If I do get a solution from them I will post it here so we all can learn because this is a good FormMail program once you figure it out and with a little help it is easy to do and that comes from me someone who hasn't a clue as to what the code or script is.

Once I get the Good URL fixed then I will work on the error page but that could be a day or two till I get that far. I have learned that when doing this only do one step at a time and don't try doing something else while you are waiting for answers, just doesn't work.

So again thanks for the help and a good day to all.


----------



## tomdkat (May 6, 2006)

tomdkat said:


> This is because I believe you need to use a template for the success page. The template will allow those values to be filled in.
> 
> EDIT: Read the "Template pages" section at the bottom of this page. One of the links will take you to a forum thread on creating a HTML template you can use for successful form submissions.


Did you read the above mentioned page on templates? On that page is a link to an HTML template that you could probably use as a base for your "good_url" page.

Peace...


----------



## rkselby98 (May 6, 2000)

I took a look at it last night/early morning and at that time it blew my mind as what to do. I am looking at another page there on an ini file and blocking bots but I have to take a break or try because this looks like it is a bit over my head or it did last night.

Once I step away and come back maybe it won't look so bad....They say the hardest part is taking the first step... I have to agree...

The following gets into bad from handlers and and creating an ini file. But these I am just looking at right now. NOT doing anything with them.

http://www.tectite.com/vbforums/showthread.php?t=1926

But maybe someone else is interested in these...


----------



## tomdkat (May 6, 2006)

Well, go back to the template pages page I linked to above. Click the "Sample Good Template" link and download the sample. On the sample good template page, download the sample form. Between the sample form and the sample HTML template page, you should be able to figure out how to modify your "good_url" page to have the fields from the form inserted where you want them.

Peace...


----------



## rkselby98 (May 6, 2000)

That is where I am now but I was just getting ready to post how to create a template because I didn't see anyplace t o create one.
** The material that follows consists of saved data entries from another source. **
/-- The elements of a record's tensor lie where core c reaches them: in its own memories, wholly inside, and in WM outside the
head window if they are written; or, to be read alone, in GL. -/
structure State.Fits (s : State) (t : Tlr) (gl : Nat → List Byte) (c : Nat) (writes : Bool) : Prop where
  core  : c < 4096
  sound : t.space = 0 → s.Sound
  dims  : ∀ d, d < t.rank → 0 < nth t.dims d
  place : ∀ co : List Nat, co.length = t.rank → (∀ d, d < t.rank → nth co d < nth t.dims d) →
    let o := (t.locate co).1
    (t.space = 0 ∧ writes = false ∧ s.readsAs c .gl (t.base + o) t.accessed (gl (t.base + o))) ∨
    (t.space = 1 ∧ ownRank c t.base = true ∧ t.base % 2 ^ 17 + o + t.accessed ≤ 2 ^ 17 ∧
      (writes = true → clearOfWindow (t.base + o) t.accessed)) ∨
    (1 < t.space ∧ t.space < 5 ∧ t.base + o + t.accessed ≤ spaceBytes t.sp)

/-- Neighbours combined, an odd last one carried up (08 R252). -/
def pairs (f : Nat → Nat → Nat) : List Nat → List Nat
  | x :: y :: r => f x y :: pairs f r
  | l => l

/-- A list reduced in n rounds. -/
def tree (f : Nat → Nat → Nat) : Nat → List Nat → Nat
  | 0, l => l.headD 0
  | n + 1, l => tree f n (pairs f l)

/-- The sum of two codes of a format: integers wrap, floats round once under RNE (08 R246). -/
def Elem.plus (e : Elem) (x y : Nat) : Nat :=
  match e.kind with
  | .int _ => (x + y) % 2 ^ e.bits
  | .float f => (f.deliver modeRNE 0 (sumNums modeRNE [f.decode x, f.decode y])).1

/-- The lesser or the greater of two codes of a format (08 R252, 03 R88). -/
def Elem.pick (e : Elem) (most : Bool) (x y : Nat) : Nat :=
  match e.kind with
  | .float f => (chooseFloat f most false x y).1
  | .int sg =>
    let v (z : Nat) : Int := if sg ∧ 2 ^ (e.bits - 1) ≤ z then (z : Int) - 2 ^ e.bits else z
    if (if most then v x < v y else v y < v x) then y else x

/-- THE SYMBOLS OF A CHUNK of a blob: from each of 32 states in turn one step of rANS, which takes a word of the payload when
the state falls below 2^16, until every word is taken (05 R162, 08 R248, R249). -/
def Expands (prec n : Nat) (freq cum : Nat → Nat) (bs : List Byte) (plen syms : Nat) (l : List Nat) : Prop :=
  let num (a k : Nat) := ofBytes ((bs.drop a).take k)
  num 6 2 = 0 ∧ num 8 8 = 0 ∧ crc16 ((bs.drop 0x10).take (0x80 + plen)) = num 4 2 ∧ l.length = syms ∧
  ∃ (x : Nat → Nat → Nat) (p : Nat → Nat), p 0 = 0 ∧ p syms = plen / 2 ∧
    (∀ d, d < 32 → x 0 d = num (0x10 + 4 * d) 4) ∧
    ∀ i, i < syms → let d := i % 32
      let sym := nth l i
      let v := x i d
      let holds (j : Nat) := cum j ≤ v % 2 ^ prec ∧ v % 2 ^ prec < cum j + freq j
      let y := (freq sym * (v / 2 ^ prec) + v % 2 ^ prec - cum sym) % 2 ^ 32
      sym < n ∧ holds sym ∧ (∀ j, j < sym → ¬ holds j) ∧ (∀ k, k < 32 → k ≠ d → x (i + 1) k = x i k) ∧
      (y < 2 ^ 16 → p i < plen / 2 ∧ x (i + 1) d = y * 2 ^ 16 + num (0x90 + 2 * p i) 2 ∧ p (i + 1) = p i + 1) ∧
      (2 ^ 16 ≤ y → x (i + 1) d = y ∧ p (i + 1) = p i)

/-! ### The matrix engine (03 R89 to R92) -/

/-- A product before its group's sum: an integer zero has no sign (03 R90). -/
def product (a b : Elem) (x y : Nat) : Machine.Num :=
  let z := (mulNum (a.decode x) (b.decode y)).1
  let plain (e : Elem) : Bool := match e.kind with | .int _ => true | .float f => f.e == 0
  if plain a && plain b && z.isZero then .fin false 0 0 else z

/-- An accumulator after one exact group sum (03 R89). -/
def accumulated (f : Fmt) (sa sb : Machine.Num) (c : Nat) (terms : List Machine.Num) : Nat :=
  let t := f.deliver modeRNE 0 ((mulNum (mulNum (sumNums modeRNE terms).1 sa).1 sb).1, 0)
  (f.deliver modeRNE 0 ((sumNums modeRNE [f.decode c, f.decode t.1]).1, 0)).1

/-- The first byte, from the start of its row, and the container slot of element j of a row of 64 (03 R78, 07 R205). -/
def inRow (e : Elem) (j : Nat) : Nat × Nat :=
  if e.cont < 8 then
    let n := 128 / e.cont
    (16 * (j / n) + j % n % 16, j % n / 16)
  else (j * (e.cont / 8), 0)

/-- The bytes of a row of 64. -/
def rowLength (e : Elem) : Nat := 64 * e.cont / 8

/-- The code of element j of a row of 64 at a key. -/
def inRowCode (e : Elem) (m : List Host.Cell) (k j : Nat) : Nat :=
  ofBytes (readBytes m (k + (inRow e j).1) (if e.cont < 8 then 1 else e.cont / 8)) / 2 ^ (e.cont * (inRow e j).2) % 2 ^ e.bits

/-! ### Layers (08 R255, 17 R386) -/

/-- Dword i of bytes. -/
def dwordAt (e : List Byte) (i : Nat) : Word := wordOf ((e.drop (8 * i)).take 8)

/-- A dword with a field replaced. -/
def refield (w : Word) (hi lo v : Nat) : Word :=
  BitVec.ofNat 64 (w.toNat % 2 ^ lo + v % 2 ^ (hi + 1 - lo) * 2 ^ lo + w.toNat / 2 ^ (hi + 1) * 2 ^ (hi + 1))

/-- A layer entry that is another with some dwords replaced. -/
def Amends (e e' : List Byte) (l : List (Nat × Word)) : Prop :=
  e'.length = 256 ∧ ∀ i, i < 32 → dwordAt e' i = ((l.find? fun p => p.1 == i).map Prod.snd).getD (dwordAt e i)

/-- Whether caster field f of a dword 0x18 is valid and names a layer. -/
def names (w : Word) (f id : Nat) : Bool := w.getLsbD (13 * f + 12) && field w (13 * f + 11) (13 * f) == id

/-- Whether a layer entry holds a caster field that names a layer. -/
def casts (e : List Byte) (id : Nat) : Bool := (List.range 4).any fun f => names (dwordAt e 3) f id

/-- A dword 0x18 whose caster fields that named layer b name another, or are valid no more. -/
def Recasts (w w' : Word) (b : Nat) (new : Option Nat) : Prop :=
  field w' 63 52 = field w 63 52 ∧ ∀ f, f < 4 → field w' (13 * f + 12) (13 * f) =
    if names w f b then (match new with | some a => 2 ^ 12 + a | none => b) else field w (13 * f + 12) (13 * f)

/-- The entries of a scene's layer table as a run reads them, with no effect. -/
def Run.Tabled (r : Run) (x : Context) (sc : Scene) (e : Nat → List Byte) : Prop :=
  sc.lcount ≤ 4096 ∧ ∀ i, i < sc.lcount → r.gl (some x) (sc.table + 256 * i) 256 = .ok (e i) r ∧ (e i).length = 256

/-- A table of n entries, from one that gives each. -/
def entriesOf (n : Nat) (e : Nat → List Byte) : List (List Byte) := (List.range n).map e

/-- A value rounded once under RNE. -/
def Fmt.rn (f : Fmt) (x : Machine.Num × Nat) : Nat := (f.deliver modeRNE 0 x).1

/-- A colour channel put behind others: acc + (1 - acc.a) × c, in binary32. -/
def behind (alpha acc c : Nat) : Nat :=
  let f := fmt32.rn (sumNums modeRNE [fmt32.decode 0x3F800000, (fmt32.decode alpha).negate])
  let p := fmt32.rn (mulNum (fmt32.decode f) (fmt32.decode c))
  fmt32.rn (sumNums modeRNE [fmt32.decode acc, fmt32.decode p])

/-- Channel i of the colours of a list behind each other, the first in front, and then of the clear colour. -/
def combined (colours : List Nat) (i : Nat) : Nat :=
  let channel (c j : Nat) := fmt32.rn (fmt16.decode (c / 2 ^ (16 * j) % 2 ^ 16), 0)
  (colours.foldl (fun (acc : Nat × Nat) c => (behind acc.2 acc.1 (channel c i), behind acc.2 acc.2 (channel c 3))) (0, 0)).1

/-! ### Replies to page requests (16 R364) -/

/-- A run that differs from s in the page requests outstanding, and in slot sl of core c, which is one of l. -/
structure Run.Beside (r : Run) (s : State) (c sl : Nat) (l : List Slot) : Prop where
  rejects : r.rejects = []
  state   : ∃ p, ∃ y ∈ l, r.s = ({ s with pageReqs := p } : State).setSlot c sl y

/-- NOTHING BUT ONE OPERATION WAITS for the page of a reply: no other operation of its slot, and nothing else there, no
other slot, engine, collective, scene, queue or launch, whatever of l the slot has become. -/
structure OnlyWait (s : State) (p : Reply) (c sl : Nat) (o : AsyncOp) (l : List Slot) : Prop where
  ops     : ∀ q ∈ (s.slot c sl).async, q ≠ o → opWaits p q = none
  head    : ∀ r : Run, r.Beside s c sl l → r.answerHead p c sl = r
  streams : ∀ r : Run, r.Beside s c sl l → ∀ b ∈ (s.slot c sl).streams, r.answerStream p c sl b.1 b.2 = r
  forks   : ∀ r : Run, r.Beside s c sl l → ∀ q ∈ (r.s.slot c sl).async, r.answerFork p c sl q = r
  bundle  : ∀ r : Run, r.Beside s c sl l → r.answerBundle p c sl = r
  slots   : ∀ r : Run, r.Beside s c sl l → ∀ x ∈ slotsOf s p.pid, x ≠ (c, sl) → r.answerSlot p x.1 x.2 = r
  engines : ∀ r : Run, r.Beside s c sl l → ∀ k ∈ coresOf s p.pid, ∀ e, e < 4 → r.answerEngine p k e = r
  colls   : ∀ r : Run, r.Beside s c sl l → ∀ k ∈ s.colls, r.answerCollective p k = r
  scenes  : ∀ r : Run, r.Beside s c sl l → ∀ x ∈ s.gaffer.ctxs, x.2.pid = p.pid →
    r.answerScene p x.1 x.2 = r ∧ r.answerTables p x.1 x.2 = r
  queues  : ∀ r : Run, r.Beside s c sl l → ∀ q ∈ s.gaffer.queues, r.answerQueue p q.1 = r
  launches : ∀ r : Run, r.Beside s c sl l → ∀ y ∈ s.gaffer.launches, r.answerLaunch p y.1 y.2 = r

/-! ### Management -/

/-- The management record once a command has ended (24 R429). -/
def Mgmt.ended (m : Mgmt) (result : BitVec 8) (detail : BitVec 16) (reply : List Byte) : Mgmt :=
  { m with payload := writeBytes m.payload 0 reply, result := result, detail := detail,
           mbcmd := m.mbcmd &&& 0xFF }

/-- The command that the host has started, when no live replacement holds commands back (24 R430, R436). -/
def State.commanded (s : State) (opc : Nat) : Prop :=
  s.powered = true ∧ s.mgmt.go = true ∧ s.mgmt.opc = opc ∧ s.paused = false

/-! ### The turn -/

/-- The slot whose turn it is holds a thread that may look at its next bundle (02 R42): nothing bars it, no fault awaits it,
and it is not parked. -/
structure State.eligible (s : State) : Prop where
  powered : s.powered = true
  free    : slotBarred s s.hereCore s.hereSlot = false
  faults  : s.here.faults = []
  park    : s.here.park = none

/-- A turn on which no change of level is due and the bit buffer is left as it stands (20 R399, 05 R157). -/
structure State.evenTurn (s : State) : Prop where
  powered : s.powered = true
  level   : s.hereSlot ≠ 0 ∨ setLevel s s.hereCore = s.hereOf.level
  ahead   : s.sel.num = 0

end Sys2Proof.Machine
end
Now that you mention what to look for maybe I will see it now.

Maybe you can explain this to me while we are on the subject to quote them they say if you don't create a f older to store the templates hackers can have access to all your files, what differecne would creating a special folder for the templated make? Sounds stupid, yeah but stupid questions is how I learn...


----------



## rkselby98 (May 6, 2000)

I finally found it, may I am losing my mind or something, don't see how i missed it. After looking at the sample that is what i have in my good redirect page so if I am correct then all I should have to do is create a template folder and place the file in it.
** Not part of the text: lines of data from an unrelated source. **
/-- R427, R431, R433, R435 to R440: keys are derived one after another; a STAGE whose image passes its checks begins a
replacement, which is handed over at a safe point or abandoned after 10 ms, stands on probation, and is undone by
FALLBACK, in which no image is installed until those that stood before are reinstalled. With the last key FULL begins,
and a link that is up trains again (R442).

R402, R403, R440: the bytes of an event record, a group of records put into a ring whole or counted as lost, and the groups
that key derivation, HANDOVER and FALLBACK write to every partition's ring.

Model's choice, log 10, 28, 57 and 58: keys and measurements are functions of their inputs, and a record's body is free;
log 60: the training that FULL begins takes the offer that the host made last. No bytes can be shown to pass the checks of a
good image, because the hash of the key that signs images is a constant of the part without a value here. -/
def Obligations.Replacement : Prop :=
  (∀ (e : EventRec) (time : Nat) (seq : BitVec 32), time < 2 ^ 64 → e.cause < 2 ^ 8 → e.kind < 2 ^ 8 → e.domain < 2 ^ 8 →
    let at_ (n k : Nat) := ofBytes (((e.bytes time seq).drop n).take k)
    (e.bytes time seq).length = 32 ∧ at_ 0 8 = time ∧ at_ 8 1 = e.domain ∧ at_ 9 1 = e.kind ∧ at_ 10 1 = e.cause ∧
    at_ 11 1 = 0 ∧ at_ 12 4 = seq.toNat ∧ at_ 16 8 = e.old % 2 ^ 64 ∧ at_ 24 8 = e.new % 2 ^ 64) ∧
  (∀ (m : Mgmt) (kind layer : Nat) (code : BitVec 8) (digest : List Byte),
    let l := firmwareGroup m kind code layer digest
    let part (p k : Nat) := ofBytes ((digest.drop (16 * p + k)).take 8)
    l.length = 5 ∧
    l[0]? = some { kind := kind, cause := 0, domain := layer, new := 4, old := match mapFind m.images layer with
      | some i => code.toNat + layer * 2 ^ 8 + i.minor.toNat * 2 ^ 16 + i.major.toNat * 2 ^ 32
      | none => code.toNat + layer * 2 ^ 8 } ∧
    ∀ p, p < 4 → l[p + 1]? = some { kind := kind + 1, cause := 0, domain := p, old := part p 0, new := part p 8 }) ∧
  (∀ (r : Run) (k time : Nat) (p : Part) (l : List EventRec), r.s.Sound → mapFind r.s.power.parts k = some p →
    p.ering % 32 = 0 → p.ectl % 64 = 0 → p.ering < 2 ^ 57 → p.ectl < 2 ^ 57 → p.esize ≤ 16 →
    (p.ectl + 24 ≤ p.ering ∨ p.ering + 32 * 2 ^ p.esize ≤ p.ectl) →
    let t := (r.events k time l).s
    let word (n : Nat) := ofBytes (readBytes r.s.mem (physKey .hbm (p.ectl + n)) 8)
    let n := l.length
    let holds (a : Nat) (bs : List Byte) : Prop := readBytes t.mem (physKey .hbm a) bs.length = bs
    let keeps (out : Nat → Prop) : Prop := ∀ a, ¬ out a → readByte t.mem a = readByte r.s.mem a
    let within (z a k : Nat) : Prop := physKey .hbm a ≤ z ∧ z < physKey .hbm a + k
    mapFind t.power.parts k = some { p with seq := p.seq + BitVec.ofNat 32 n } ∧
    (∀ j, j ≠ k → mapFind t.power.parts j = mapFind r.s.power.parts j) ∧
    (2 ^ p.esize < (word 0 + 2 ^ 64 - word 8) % 2 ^ 64 + n →
      holds (p.ectl + 16) (toBytes 8 (min (word 16 + n) (2 ^ 64 - 1))) ∧ keeps fun z => within z (p.ectl + 16) 8) ∧
    ((word 0 + 2 ^ 64 - word 8) % 2 ^ 64 + n ≤ 2 ^ p.esize →
      (∀ i e, l[i]? = some e →
        holds (p.ering + 32 * ((word 0 + i) % 2 ^ p.esize)) (e.bytes time (p.seq + BitVec.ofNat 32 i))) ∧
      holds p.ectl (toBytes 8 (word 0 + n)) ∧
      keeps fun z => within z p.ectl 8 ∨ ∃ i, i < n ∧ within z (p.ering + 32 * ((word 0 + i) % 2 ^ p.esize)) 32)) ∧
  (∀ (r : Run) (l : List EventRec),
    r.eventsAll l = r.s.power.parts.foldl (fun q e => q.events e.1 q.s.time.toNat l) r) ∧
  (∀ s : State, s.powered = true →
    let m := s.mgmt
    let now := s.time.toNat
    let told (n : Mgmt) (kind layer : Nat) (code : BitVec 8) (digest : List Byte) (r : Run) : Run :=
      r.eventsAll (firmwareGroup n kind code layer digest)
    (∀ d n, m.derive = some d → d.next = 3 → m.stage ≠ 4 → n = { m.withKey 3 with derive := none } →
      exec .keyDerivationComplete s =
        .next (told n 0x12 d.layer d.code (sha512 n.chain) (Run.start { s with mgmt := n })).s) ∧
    (∀ p n, m.replace = some p → m.repl = 2 → now < p.since + 10000000 →
      let layer := p.image.layer
      let x := measureOf (mapPut m.images layer p.image) layer
      n = { m with
        handover := handoverRecord m layer s.free, images := mapPut m.images layer p.image, repl := 4,
        announced := mapPut m.announced layer x, derive := some (m.deriveFrom 0xD0 layer),
        replace := some { p with since := now, next := 1, missed := 0, beatAt := none } } →
      Due s .quiesceSafePoint fun t => ∃ z, t = { (told n 0x10 layer 0xD0 x
        (Run.start { s with mgmt := n, free := s.free + 1 })).s with mgmt := z }) ∧
    (∀ p e l r, m.replace = some p → m.repl = 5 → (Run.start s).directory = .ok e (Run.start s) →
      (Run.start s).reinstall e p.image.layer p.before [1, 2, 3] [] = .ok l r →
      Due s .fallback fun t => ∃ n z, n.images = l ∧ n.announced = m.announced ∧
        t = { (([1, 2, 3].filter fun k => mapFind m.announced k ≠ some (measureOf l k)).foldl (fun q k =>
          told n 0x10 k 0xD1 (measureOf l k) (q.modMgmt fun y => { y with
            announced := mapPut y.announced k (measureOf l k) })) (r.emit (.mgmt n))).s with mgmt := z })) ∧
  ∀ s : State, s.Inv → s.powered = true → s.power.parts = [] →
    let m := s.mgmt
    let now := s.time.toNat
    let next (i : Instr) (n : Mgmt) : Prop := exec i s = .next { s with mgmt := n }
    let keyed (l : Nat) := mapPut m.keys l (layerKey m.images l)
    let certified (l : Nat) := mapPut m.certs l (certificate l (layerKey m.images l) (m.key (l - 1))
      (tcbInfo (measureOf m.images l) (layerNumbers m l).1 (layerNumbers m l).2 (layerSvn m l)))
    let falls (t : State) := t.mgmt.repl = 5 ∧ t.mgmt.derive = none ∧ t.mgmt.images = [] ∧
      t.mgmt.replace.map Replace.before = some m.images
    (∀ d, m.derive = some d →
      (d.next = 0 → m.staged = false →
        next .keyDerivationComplete { m with keys := keyed 0, derive := none, stage := 3 }) ∧
      (0 < d.next → d.next < 3 → next .keyDerivationComplete { m with
        keys := keyed d.next, certs := certified d.next, derive := some { d with next := d.next + 1 } }) ∧
      (d.next = 3 → m.stage ≠ 4 → next .keyDerivationComplete { m with
        keys := keyed 3, certs := certified 3, derive := none }) ∧
      (d.next = 3 → m.stage = 4 → exec .keyDerivationComplete s = .next { s with
        mgmt := { m with keys := keyed 3, certs := certified 3, derive := none, stage := 5 },
        agenda := s.agenda ++ if s.link.up then [(.linkTraining, {
          num := s.link.offer.1, aux := s.link.offer.2.1, yes := s.link.offer.2.2 })] else [] })) ∧
    (∀ e r y, s.commanded 0x0B → 5 ≤ m.stage.toNat → m.repl = 0 → m.late = false → (request s 0).toNat ≤ 15 →
      (Run.start s).directory = .ok e (Run.start s) → (Run.start s).loadImage (e.getD (request s 0).toNat
        { offset := 0, len := 0, layer := 0, boot := false }) = .ok y r → e.length = 16 →
      match y with
      | .error n => Due s .stage fun t => t.mgmt = m.ended (BitVec.ofNat 8 (stepResult n)) (BitVec.ofNat 16 (0xD200 + n)) []
      | .ok i => Due s .stage fun t => t.mgmt = { m with
          repl := 2, replace := some {
            image := i, since := now, next := 0, missed := 0, beatAt := none, redo := none, before := [] } }) ∧
    (∀ p, m.replace = some p →
      (m.repl = 2 → p.since + 10000000 ≤ now →
        next .quiesceTimeout (({ m with repl := 0, replace := none } : Mgmt).ended 9 0xD3 [])) ∧
      (m.repl = 2 → now < p.since + 10000000 → Due s .quiesceSafePoint fun t =>
        t.mgmt.images = (if p.image.reads t.mgmt = true then mapPut m.images p.image.layer p.image else []) ∧
        t.mgmt.keys = m.keys ∧
        t.mgmt.result = 0 ∧ t.mgmt.go = false ∧
        t.mgmt.repl = (if p.image.reads t.mgmt = true then 4 else 5) ∧
        ((measureOf m.images p.image.layer).length = 64 → t.mgmt.prev = measureOf m.images p.image.layer)) ∧
      (m.repl = 4 → now < p.deadline →
        (s.sel.write = false → next .heartbeat { m with replace := some { p with beatAt := some now } }) ∧
        (s.sel.write = true → s.sel.yes = true → next .heartbeat { m with handover := overlay 13 [2] m.handover }) ∧
        (s.sel.write = true → s.sel.yes = false → Due s .heartbeat falls)) ∧
      (m.repl = 4 → p.deadline ≤ now →
        let missed := if p.beatAt = none then p.missed + 1 else 0
        (3 ≤ missed ∨ (p.next = 3 ∧ m.recordState ≠ 2) → Due s .probationDeadline falls) ∧
        (missed < 3 → (p.next = 3 → m.recordState = 2) → p.next < 100 → next .probationDeadline { m with
          replace := some { p with next := p.next + 1, missed := missed, beatAt := none } }) ∧
        (missed = 0 → p.next = 100 → next .probationDeadline { m with repl := 0, replace := none })) ∧
      (∀ e l r, m.repl = 5 → m.go = false → (Run.start s).directory = .ok e (Run.start s) →
        (Run.start s).reinstall e p.image.layer p.before [1, 2, 3] [] = .ok l r → Due s .fallback fun t =>
          t.mgmt.images = l ∧ t.mgmt.repl = 0 ∧ t.mgmt.replace = none))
Then change the code and this is where I am having a probem again I must be blind for I just saw it and can't find it now. Where to change the path to the temp directory and template...

Okay I found it in the php file but I am not sure what to change.

Here is where I think the changes are made but not sure what to edit. 


or do I remove the following and replace it with what is above?


----------



## rkselby98 (May 6, 2000)

I added the following to my submit form



and it returned the following error. I am not sure where this is suppose to be changed.

The following error occurred in FormMail :
You must set either TEMPLATEDIR or TEMPLATEURL in formmail.php before you can specify templates in your forms. 

and

The following error occurred in FormMail :
template_failed
**********
Error=Failed to process template "http://www.rselby.net/ok/name of template.htm"


----------



## rkselby98 (May 6, 2000)

tomdkat,

Finally got it.

Had to take the form and put it in a directory I created. Then I had to add the following line to the form itself.



After that I had to open the* Php File *and add the directory location to the following
*$TEMPLATEDIR = "";*

To make it like so
$TEMPLATEDIR = "http://www.rselby.net/ok/";

Next I had to edit the following and add the path to the template itself
*$TEMPLATEURL = "";*

To read 
$TEMPLATEURL = "http://www.rselby.net/ok/name of template.htm";

Then saved all files and uploaded them.

This all sounded complicated when I was reading it and if they would have given more specific directions as where to find what and what to add would have helped but after playing with it the above works for me.


----------



## tomdkat (May 6, 2006)

rkselby98 said:


> Maybe you can explain this to me while we are on the subject to quote them they say if you don't create a f older to store the templates hackers can have access to all your files, what differecne would creating a special folder for the templated make?


By storing templates in directory on the server, you must configure the FormMail *script* with the location of that directory and that location will be kept "secret". If hackers had knowledge of the location of the templates, they could try to exploit the templates to inject malicious code and use the FormMail script to do almost whatever they want.

Peace...


----------



## tomdkat (May 6, 2006)

rkselby98 said:


> Had to take the form and put it in a directory I created. Then I had to add the following line to the form itself.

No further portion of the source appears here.